On the very day that local people digested the news regarding the first arrivals in the camp, Home Secretary Shabana Mahmood spoke to the press. Even by the standards of this incompetent government, her words were shockingly inept. She said:

‘Illegal migration has been placing immense pressure on communities. That is why we are removing the incentives that draw illegal migrants to Britain, closing asylum hotels that are blighting communities.

‘Crowborough is just the start. I will bring forward site after site until every asylum hotel is closed and returned to local communities.

‘I will not rest until order and control to our borders is restored.’

Where to begin? The first sentence is correct. Uncontrolled immigration is indeed placing huge pressure on communities. In fact it’s causing societal havoc. Ask anybody who lives in run-down northern towns and cities which are full of HMOs [houses in multiple occupation] bought up by landlords to take on lucrative contracts with the Home Office.

Ms Mahmood continues that closing asylum hotels will remove the incentives that draw illegal migrants here. Yes, migrants may enjoy free stays in hotels – particularly if they’re simultaneously working illegally – but they are not the reason they come here. They come here because they can. They come because once they land on our coast and say they want to claim asylum they are ushered in. They, together with their identity documents, must have travelled through a number of safe countries where they either chose not to claim asylum or were refused. The fact that they jettison any form of personal identification before arriving in the UK is the clearest possible indicator that if their true identity and provenance were known, this could potentially inhibit their asylum claim.

Ms Mahmood’s third assertion – delivered with a degree of relish – that ‘Crowborough is just the start’ should send chills down the spines of people throughout the UK. Far from mollifying, this sounded like an out-and-out threat.

What on earth does Shabana Mahmood think the use of Crowborough camp will do to the local community? Will there be something magical about the fact that the migrants are in a different kind of environment from a hotel? Will large groups of single unemployed young males behave better outside the camp? Obviously not.

In the meantime, the Home Secretary promises not to rest until our borders are controlled. On that basis a restless time lies ahead as her government is doing nothing whatsoever to achieve her aim. In the last seven days alone 730 ‘irregular migrants’ crossed the Channel in small boats without permission to enter the UK. Notoriously there have been about 70,000 (known) illegal arrivals since Starmer became Prime Minister.

We have the perfect storm in Crowborough. Not only are we faced with a situation that cannot be viewed with any positivity whatsoever, we are also engaged in a battle with our own government. As the weeks have passed, it has become horribly evident to all those fighting the camp plan that the Home Office has no intention of engaging with the community or of honouring its promises in any way.

It is disorientating and depressing to realise that the country’s government – an entity whose prime responsibility is that of protecting and ensuring the safety of its citizens – shows every sign of reneging on that responsibility. How can the safety of a country’s citizens be guaranteed when every day hundreds of people of unknown background are entering illegally but without hindrance?
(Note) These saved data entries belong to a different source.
-- ==== Sys2Proof/Laws/Effects.lean ====
section
/-! SUPPORT. What the shared operations of ordered tasks, armed TCBs, host lines, a core's cycle, records and gathers do and leave unchanged. -/

namespace Sys2Proof.Machine

/-! ## What engine commands may still read (R88, R91) -/

@[simp] theorem State.amend_phys (s : State) (t : Target) (bs : List Byte) : (s.amend t bs).phys = s.phys := rfl
@[simp] theorem State.amend_cores (s : State) (t : Target) (bs : List Byte) : (s.amend t bs).cores = s.cores := rfl
@[simp] theorem State.amend_ctxs (s : State) (t : Target) (bs : List Byte) : (s.amend t bs).ctxs = s.ctxs := rfl
@[simp] theorem State.amend_net (s : State) (t : Target) (bs : List Byte) : (s.amend t bs).net = s.net := rfl
@[simp] theorem State.amend_armed (s : State) (t : Target) (bs : List Byte) : (s.amend t bs).armed = s.armed := rfl
@[simp] theorem State.amend_wordAt (s : State) (t u : Target) (bs : List Byte) : (s.amend t bs).wordAt u = s.wordAt u := by
  cases u <;> rfl

/-- A write changes of the words kept for engine commands only their values. -/
theorem State.amend_same (s : State) (t : Target) (bs : List Byte) : { s.amend t bs with olds := s.olds } = s := rfl

/-! ## Armed TCBs (R52, R56) -/

@[simp] theorem State.disarm_phys (s : State) (t : Task) : (s.disarm t).phys = s.phys := rfl
@[simp] theorem State.disarm_coves (s : State) (t : Task) : (s.disarm t).coves = s.coves := rfl
@[simp] theorem State.disarm_ctxs (s : State) (t : Task) : (s.disarm t).ctxs = s.ctxs := rfl
@[simp] theorem State.arm_phys (s : State) (t : Task) : (s.arm t).phys = s.phys := rfl
@[simp] theorem State.arm_coves (s : State) (t : Task) : (s.arm t).coves = s.coves := rfl
@[simp] theorem State.arm_ctxs (s : State) (t : Task) : (s.arm t).ctxs = s.ctxs := rfl

theorem State.mem_disarm (s : State) (t a : Task) : a ∈ (s.disarm t).armed ↔ a ∈ s.armed ∧ ¬(a.ctx = t.ctx ∧ a.tcb = t.tcb) := by
  simp [State.disarm, imp_iff_not_or]

theorem State.mem_arm (s : State) (t a : Task) :
    a ∈ (s.arm t).armed ↔ a = t ∨ a ∈ s.armed ∧ ¬(a.ctx = t.ctx ∧ a.tcb = t.tcb) := by
  simp [State.arm, State.disarm, imp_iff_not_or]

/-- An armed task that a decrement finds is one of the decrement's own context. -/
theorem State.armedTask_mem {s : State} {x pa : Nat} {va : Word} {a : Task} (h : s.armedTask x va pa = some a) :
    a ∈ s.armed ∧ a.ctx = x := by
  unfold State.armedTask at h
  split at h
  · rename_i t ht
    cases h
    exact ⟨List.mem_of_find?_eq_some ht, by have := List.find?_some ht; simp_all⟩
  · exact ⟨List.mem_of_find?_eq_some h, by have := List.find?_some h; simp_all⟩

/-- A decrement of the count changes memory and what engine commands may read of it. -/
theorem State.lowerPred_same (s : State) (pa : Nat) : { s.lowerPred pa with phys := s.phys, olds := s.olds } = s := rfl

/-! ## Commits (R70, R89, R333) -/

/-- The loads that follow a commit stay the packets that they were but for what they follow. -/
theorem State.followCommit_same (s : State) (uid : Nat) : { s.followCommit uid with net := s.net } = s := rfl

theorem State.joinInvalidations_same (s : State) (p : SpecPart) : { s.joinInvalidations p with inv := s.inv } = s := rfl

/-- A word of a commit on its way is one more packet. -/
theorem State.sendCommit_net (s : State) (c : Nat) (p : SpecPart) (w : SpecWord) :
    ∃ q, (s.sendCommit c p w).net = s.net ++ [q] ∧ q.id = s.serial ∧ q.kind = .commit w ∧ q.ctx = p.task.ctx ∧ q.uid = p.uid ∧
      (s.sendCommit c p w).serial = s.serial + 1 := ⟨_, rfl, rfl, rfl, rfl, rfl, rfl⟩

/-- What another task has written never shows in the bytes that the part's own task has stored (R73). -/
theorem SpecWord.refresh_same (w : SpecWord) (t : Target) (n : Nat) (v : Word) :
    (w.refresh t n v).va = w.va ∧ (w.refresh t n v).target = w.target ∧ (w.refresh t n v).mask = w.mask := by
  unfold SpecWord.refresh
  split <;> exact ⟨rfl, rfl, rfl⟩

/-! ## Lines of the host (R325) -/

/-- A read of several lines is itself where the host holds none of them exclusively. -/
theorem State.withLines_free {s : State} {lines : List Nat} (f : State → State) (h : ∀ l ∈ lines, s.exclusive (64 * l) = false) :
    s.withLines lines f = f s := by
  have : lines.find? (fun l => s.exclusive (64 * l)) = none := by
    rw [List.find?_eq_none]
    intro l hl
    simp [h l hl]
  rw [State.withLines, this]

/-! ## A core's cycle (R13, R181) -/

/-- Without a range in progress a cycle of marking does nothing. -/
theorem State.advanceRange_none {s : State} {c i : Nat} {t : Thread} (h : s.thread? c i = some t) (hr : t.range = none) :
    s.advanceRange c i = s := by
  simp [State.advanceRange, h, hr]

theorem State.advanceRange_empty {s : State} {c i : Nat} (h : s.thread? c i = none) : s.advanceRange c i = s := by
  simp [State.advanceRange, h]

/-- A counted cycle changes the count of its core and nothing else (R359). -/
theorem State.clocked_same (s : State) (c : Nat) : { s.clocked c with head := s.head } = s := rfl
@[simp] theorem State.clocked_cores (s : State) (c : Nat) : (s.clocked c).cores = s.cores := rfl
@[simp] theorem State.clocked_core (s : State) (c d : Nat) : (s.clocked c).core d = s.core d := rfl
@[simp] theorem State.clocked_count (s : State) (c : Nat) :
    find? c (s.clocked c).head.cycles = some ((find? c s.head.cycles).getD 0 + 1) := by simp [State.clocked]
theorem State.clocked_count_of_ne (s : State) {c d : Nat} (h : d ≠ c) :
    find? d (s.clocked c).head.cycles = find? d s.head.cycles := by simp [State.clocked, find?_put_of_ne h]

/-! ## What comes back to a thread that waits no more (R249) -/

/-- The thread that a reply reaches holds its slot and waits. -/
theorem State.waiter?_some {s : State} {p : Packet} {t : Thread} {w : Wait} (h : s.waiter? p = some (t, w)) :
    s.holder? p.core p.slot p.uid = some t ∧ t.waits = some w := by
  unfold State.waiter? at h
  split at h
  · rename_i u hu
    cases hw : u.waits with
    | none => simp [hw] at h
    | some v => simp [hw] at h; obtain ⟨rfl, rfl⟩ := h; exact ⟨hu, hw⟩
  · cases h

/-! ## Records that wait for a page (R252, R340) -/

/-- Nothing is asked for where the next record's page is there. -/
theorem State.wantRecord_none {s : State} {x : Nat} (h : s.recordLacks x = none) : s.wantRecord x = s := by
  simp only [State.wantRecord, h]
  cases s.ctx? x <;> rfl

theorem State.wantRecord_some {s : State} {x : Nat} {k : Ctx} {va : Word} (hk : s.ctx? x = some k) (h : s.recordLacks x = some va) :
    s.wantRecord x = s.partFault x (k.record.coves.headD 0) va 10 := by simp only [State.wantRecord, hk, h]

/-! ## A gather behind its thread's commands (R97, R218) -/

@[simp] theorem earlier_nil (uid : Nat) : earlier [] uid = false := rfl

/-- Only a gather waits, and only behind a command that is none. -/
theorem Core.gatherWaits_false {k : Core} {q : VCmd} (h : q.op.isGather = false ∨ k.vflight = []) : k.gatherWaits q = false := by
  rcases h with h | h <;> simp [Core.gatherWaits, h]

end Sys2Proof.Machine
end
It is not the fault of the residents of Crowborough or anywhere else that the government is failing to fulfil its primary duty.
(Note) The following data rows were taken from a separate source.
-- ==== Sys2Proof/Tests/Slice0.lean ====
section
/-! SUPPORT. Tests: ill-formed terms, words written out from the encoding tables, single steps with results worked out by
hand from the rules, and for every statement with hypotheses a state and operands that meet them. -/

namespace Sys2Proof.Tests

open Machine

set_option maxRecDepth 100000

/-! ## Ill-formed terms, one for each check, beside a term at the limit -/

theorem test_wf_target : (Instr.jal 1 1).wellFormed = false ∧ (Instr.beq 1 2 3).wellFormed = false ∧ (Instr.bp 1 0xFFF).wellFormed = false ∧
    (Instr.jal 1 2).wellFormed = true := by decide
theorem test_wf_rounding : (Instr.faddS 1 2 3 6).wellFormed = false ∧ (Instr.fcvtWS 1 2 6).wellFormed = false ∧
    (Instr.faddS 1 2 3 7).wellFormed = true := by decide
theorem test_wf_csr : (Instr.csrrw 1 2 0x004).wellFormed = false ∧ (Instr.csrrsi 1 0xCC7 1).wellFormed = false ∧
    (Instr.csrrs 1 2 0xCC6).wellFormed = true := by decide
theorem test_wf_itnext : (Instr.itnext 0 0).wellFormed = false ∧ (Instr.itnext 23 0).wellFormed = false ∧ (Instr.itnext 10 1).wellFormed = false ∧
    (Instr.itnext 22 0).wellFormed = true := by decide
theorem test_wf_payload : (Instr.msend 0 1 2 0).wellFormed = false ∧ (Instr.msend 24 1 2 1).wellFormed = false ∧
    (Instr.msend 17 1 2 7).wellFormed = true := by decide
theorem test_wf_vector_format : (Instr.vfadd 1 2 3 3).wellFormed = false ∧ (Instr.vfmax 1 2 3 2).wellFormed = true := by decide
theorem test_wf_vector_numbers : (Instr.vbfly 31 1).wellFormed = false ∧ (Instr.vpermBf 1 2 5).wellFormed = false ∧
    (Instr.vmvx 1 2 4).wellFormed = false ∧ (Instr.vins 1 2 4).wellFormed = false ∧ (Instr.vsfu 1 2 12).wellFormed = false ∧
    (Instr.vbflyi 30 1).wellFormed = true ∧ (Instr.vpermBf 1 2 4).wellFormed = true ∧ (Instr.vsfu 1 2 11).wellFormed = true := by decide
theorem test_wf_vcvt : (Instr.vcvt 1 2 0 0 0).wellFormed = false ∧ (Instr.vcvt 1 2 7 0 0).wellFormed = false ∧
    (Instr.vcvt 1 2 0 7 0).wellFormed = false ∧ (Instr.vcvt 1 2 1 0 2).wellFormed = false ∧ (Instr.vcvt 1 2 3 0 3).wellFormed = true := by decide
theorem test_wf_quads : (Instr.vquant 1 2).wellFormed = false ∧ (Instr.vdquant 3 1).wellFormed = false ∧
    (Instr.vdquant 28 1).wellFormed = true := by decide
theorem test_wf_matrix : (Instr.mmaSS 4 1 2 3).wellFormed = false ∧ (Instr.mzero 4).wellFormed = false ∧ (Instr.mrmax 4 1).wellFormed = false ∧
    (Instr.mtmask 4 1 2 3).wellFormed = false ∧ (Instr.mldw 1 2).wellFormed = false ∧ (Instr.mldw 1 6).wellFormed = false ∧
    (Instr.mrd 0 1 7).wellFormed = false ∧ (Instr.mrd 3 1 6).wellFormed = true := by decide
theorem test_wf_topk_combine : (Instr.topkS 1 2 0).wellFormed = false ∧ (Instr.topkBfC 1 2 31).wellFormed = true ∧
    (Instr.combPutS 1 2 3 8).wellFormed = false ∧ (Instr.combPutBf 1 2 3 7).wellFormed = true := by decide
/-- The decoder refuses the words of such terms, a set unused field, and the two words that R134 names. -/
theorem test_refused_words : (∀ i ∈ [Instr.jal 1 1, .faddS 1 2 3 6, .csrrw 1 2 4, .itnext 23 0, .msend 24 1 2 1, .vfadd 1 2 3 3, .vbfly 31 1,
      .vcvt 1 2 0 0 0, .vquant 1 2, .mmaSS 4 1 2 3, .mldw 1 2, .topkS 1 2 0, .combPutS 1 2 3 8],
      (encode i).map (fun w => decide (decode w = .error .fieldLimit)) = some true) ∧
    decode 0b0000001_00000_00000_000_00001_1110011 ≠ .ok .ecall ∧ (∃ e, decode 0 = .error e) ∧ (∃ e, decode 0xFFFFFFFF = .error e) :=
  ⟨by decide, by decide, ⟨_, rfl⟩, ⟨_, rfl⟩⟩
Such behaviour may be partly the result of systemic incompetence but it goes beyond that. The government is clearly determined to impose its will in various ways and it has zero interest in listening to the wishes of the people. As the gulf grows between expectation and delivery, scepticism grows exponentially.
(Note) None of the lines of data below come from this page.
-- ==== Sys2Proof/Laws/Wire.lean ====
section
/-!
SUPPORT. The whole-stream wire format two codes at a time: the bytes of the bit string are the packer's bytes
(spec/20_memory.md R56, spec/41_packer.md R132 to R134).
-/
namespace Sys2Proof.Machine

/-- The 8 bits of a byte, bit 7 first. -/
def bits8 (b : Byte) : List Bool := (List.range 8).map b.getMsbD

theorem byteOfBits_eq (b : Byte) :
    byteOfBits (b.getMsbD 0) (b.getMsbD 1) (b.getMsbD 2) (b.getMsbD 3) (b.getMsbD 4) (b.getMsbD 5) (b.getMsbD 6)
      (b.getMsbD 7) = b := by
  revert b; decide

theorem cutBytes_bits8 (b : Byte) (rest : List Bool) : cutBytes (bits8 b ++ rest) = b :: cutBytes rest := by
  change cutBytes (b.getMsbD 0 :: b.getMsbD 1 :: b.getMsbD 2 :: b.getMsbD 3 :: b.getMsbD 4 :: b.getMsbD 5 ::
    b.getMsbD 6 :: b.getMsbD 7 :: rest) = _
  rw [cutBytes, byteOfBits_eq]

/-- The bits of two codes are the bits of their group's three bytes (30_encoding.md R72). -/
theorem bits12_group (a b : Code) :
    bits12 a ++ bits12 b =
      bits8 (firstByte0 a) ++ (bits8 (secondByte1 (firstByte1 a) b) ++ bits8 (secondByte2 b)) := by
  simp [bits12, bits8, List.range_succ, firstByte0, firstByte1, secondByte1, secondByte2, BitVec.getMsbD]

/-- The bits of a last code and four zero bits are the bits of a tail's two bytes (30_encoding.md R73). -/
theorem bits12_tail (a : Code) :
    bits12 a ++ [false, false, false, false] = bits8 (firstByte0 a) ++ bits8 (firstByte1 a) := by
  simp [bits12, bits8, List.range_succ, firstByte0, firstByte1, BitVec.getMsbD]

@[simp] theorem packedStream_nil : packedStream [] = [] := rfl

/-- One code alone is a tail (20_memory.md R58). -/
theorem packedStream_single (a : Code) : packedStream [a] = [firstByte0 a, firstByte1 a] := by
  have : packedStream [a] = cutBytes (bits12 a ++ [false, false, false, false]) := by simp [packedStream]
  rw [this, bits12_tail, cutBytes_bits8, ← List.append_nil (bits8 (firstByte1 a)), cutBytes_bits8]
  rfl

/-- The first two codes are a group, and the rest is a stream of its own (30_encoding.md R72). -/
theorem packedStream_pair (a b : Code) (ks : List Code) :
    packedStream (a :: b :: ks) =
      firstByte0 a :: secondByte1 (firstByte1 a) b :: secondByte2 b :: packedStream ks := by
  have : packedStream (a :: b :: ks) = cutBytes ((bits12 a ++ bits12 b) ++ (ks.flatMap bits12 ++
      if ks.length % 2 = 1 then [false, false, false, false] else [])) := by
    simp [packedStream, Nat.add_assoc]
  rw [this, bits12_group]
  simp only [List.append_assoc, cutBytes_bits8]
  rfl

/-- Induction two codes at a time. -/
theorem codes_induction {P : List Code → Prop} (h0 : P []) (h1 : ∀ a, P [a])
    (h2 : ∀ a b ks, P ks → P (a :: b :: ks)) : ∀ ks, P ks
  | [] => h0
  | [a] => h1 a
  | a :: b :: ks => h2 a b ks (codes_induction h0 h1 h2 ks)

/-- The packed length (20_memory.md R58). -/
theorem packedStream_length (ks : List Code) :
    (packedStream ks).length = 3 * (ks.length / 2) + 2 * (ks.length % 2) := by
  induction ks using codes_induction with
  | h0 => rfl
  | h1 a => simp [packedStream_single]
  | h2 a b ks ih => simp only [packedStream_pair, List.length_cons, ih]; omega

/-- Groups in front of a stream do not change how the rest is cut. -/
theorem packedStream_append {ks : List Code} (h : ks.length % 2 = 0) (ls : List Code) :
    packedStream (ks ++ ls) = packedStream ks ++ packedStream ls := by
  induction ks using codes_induction with
  | h0 => rfl
  | h1 a => simp at h
  | h2 a b ks ih =>
    simp only [List.cons_append, packedStream_pair, List.cons_append]
    rw [ih (by simpa [Nat.add_assoc] using h)]

/-! ### The packer on a code sequence -/

/-- The packer's registers and the byte stream after the codes `ks`, none flushed (10_state.md R39 I7). -/
structure Packed (ks : List Code) (s : State) : Prop where
  /-- every whole group has been written -/
  even : ks.length % 2 = 0 → s.pkOdd = false ∧ s.outBytes = packedStream ks ∧ s.pkStage0 = 0 ∧ s.pkStage1 = 0
  /-- the last code is staged -/
  odd : ks.length % 2 = 1 → s.pkOdd = true ∧
    ∃ a ls, ks = ls ++ [a] ∧ s.outBytes = packedStream ls ∧ s.pkStage0 = firstByte0 a ∧ s.pkStage1 = firstByte1 a

/-- Only the packer's registers and the byte stream decide it. -/
theorem Packed.congr {ks : List Code} {s t : State} (h : Packed ks s) (h1 : t.pkOdd = s.pkOdd)
    (h2 : t.outBytes = s.outBytes) (h3 : t.pkStage0 = s.pkStage0) (h4 : t.pkStage1 = s.pkStage1) : Packed ks t where
  even := by rw [h1, h2, h3, h4]; exact h.even
  odd := by rw [h1, h2, h3, h4]; exact h.odd

/-- One more code: staged, or its unit written when the sink accepts. Two writes pay for each code. -/
theorem Packed.pack {ks : List Code} {s : State} (h : Packed ks s) (k : Code)
    (ha : s.SinkAccepts (if s.pkOdd then 3 else 0)) :
    ∃ t, Machine.pack k s = .ok () t ∧ Packed (ks ++ [k]) t ∧
      t = { s.sinkSkip (if s.pkOdd then 3 else 0) with
        pkOdd := t.pkOdd, pkStage0 := t.pkStage0, pkStage1 := t.pkStage1, outBytes := t.outBytes } ∧
      t.outBytes.length = s.outBytes.length + (if s.pkOdd then 3 else 0) := by
  rcases Nat.mod_two_eq_zero_or_one ks.length with hk | hk
  · obtain ⟨ho, hb, -, -⟩ := h.even hk
    refine ⟨_, pack_even ho k, ⟨fun h' => ?_, fun _ => ⟨rfl, k, ks, rfl, hb, rfl, rfl⟩⟩, ?_, ?_⟩
    · simp at h'; omega
    · simp [ho, State.packFirst]
    · simp [ho, State.packFirst]
  · obtain ⟨ho, a, ls, rfl, hb, h0, h1⟩ := h.odd hk
    rw [if_pos ho] at ha
    refine ⟨_, pack_odd ho k ha, ⟨fun _ => ⟨rfl, ?_, rfl, rfl⟩, fun h' => ?_⟩, ?_, ?_⟩
    · have hl : ls.length % 2 = 0 := by simp at hk; omega
      rw [List.append_assoc, packedStream_append hl]
      simp [State.unit, hb, h0, h1, packedStream_pair]
    · simp at h' hk; omega
    · simp [ho, State.packerInit, State.emit]
    · simp [ho, State.unit]

/-- How many bytes have been written after `n` codes, and what the next code costs. -/
theorem Packed.length {ks : List Code} {s : State} (h : Packed ks s) :
    s.outBytes.length = 3 * (ks.length / 2) ∧ (s.pkOdd = true ↔ ks.length % 2 = 1) := by
  rcases Nat.mod_two_eq_zero_or_one ks.length with hk | hk
  · obtain ⟨ho, hb, -, -⟩ := h.even hk
    rw [hb, packedStream_length]
    exact ⟨by omega, by simp [ho, hk]⟩
  · obtain ⟨ho, a, ls, rfl, hb, -, -⟩ := h.odd hk
    rw [hb, packedStream_length]
    simp only [List.length_append, List.length_singleton] at hk ⊢
    exact ⟨by omega, by simp [ho, hk]⟩

/-- The flush ends the stream with the whole-stream bytes. -/
theorem Packed.flush {ks : List Code} {s : State} (h : Packed ks s) (ha : s.SinkAccepts (if s.pkOdd then 2 else 0)) :
    ∃ t, Machine.flush s = .ok () t ∧ t.outBytes = packedStream ks ∧ t.pkOdd = false ∧ t.mode = s.mode ∧
      t.fault = s.fault ∧ t.dict = s.dict ∧ t.nextCode = s.nextCode := by
  rcases Nat.mod_two_eq_zero_or_one ks.length with hk | hk
  · obtain ⟨ho, hb, -, -⟩ := h.even hk
    exact ⟨s, flush_even ho, hb, ho, rfl, rfl, rfl, rfl⟩
  · obtain ⟨ho, a, ls, rfl, hb, h0, h1⟩ := h.odd hk
    rw [if_pos ho] at ha
    refine ⟨_, flush_odd ho ha, ?_, rfl, rfl, rfl, rfl, rfl⟩
    have hl : ls.length % 2 = 0 := by simp at hk; omega
    rw [packedStream_append hl, packedStream_single]
    simp [hb, h0, h1]

end Sys2Proof.Machine
end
It is now reported that there have been further arrivals at the camp. Meanwhile Crowborough residents are planning to hold their 11th peaceful protest march today. Since the enhanced media attention we have gained considerable public support, including from well-known political figures. It is deeply ironic that our own government fails to share in that support and that, on the contrary, it seems determined to cause untold disruption and dismay in our quiet peaceful town and others.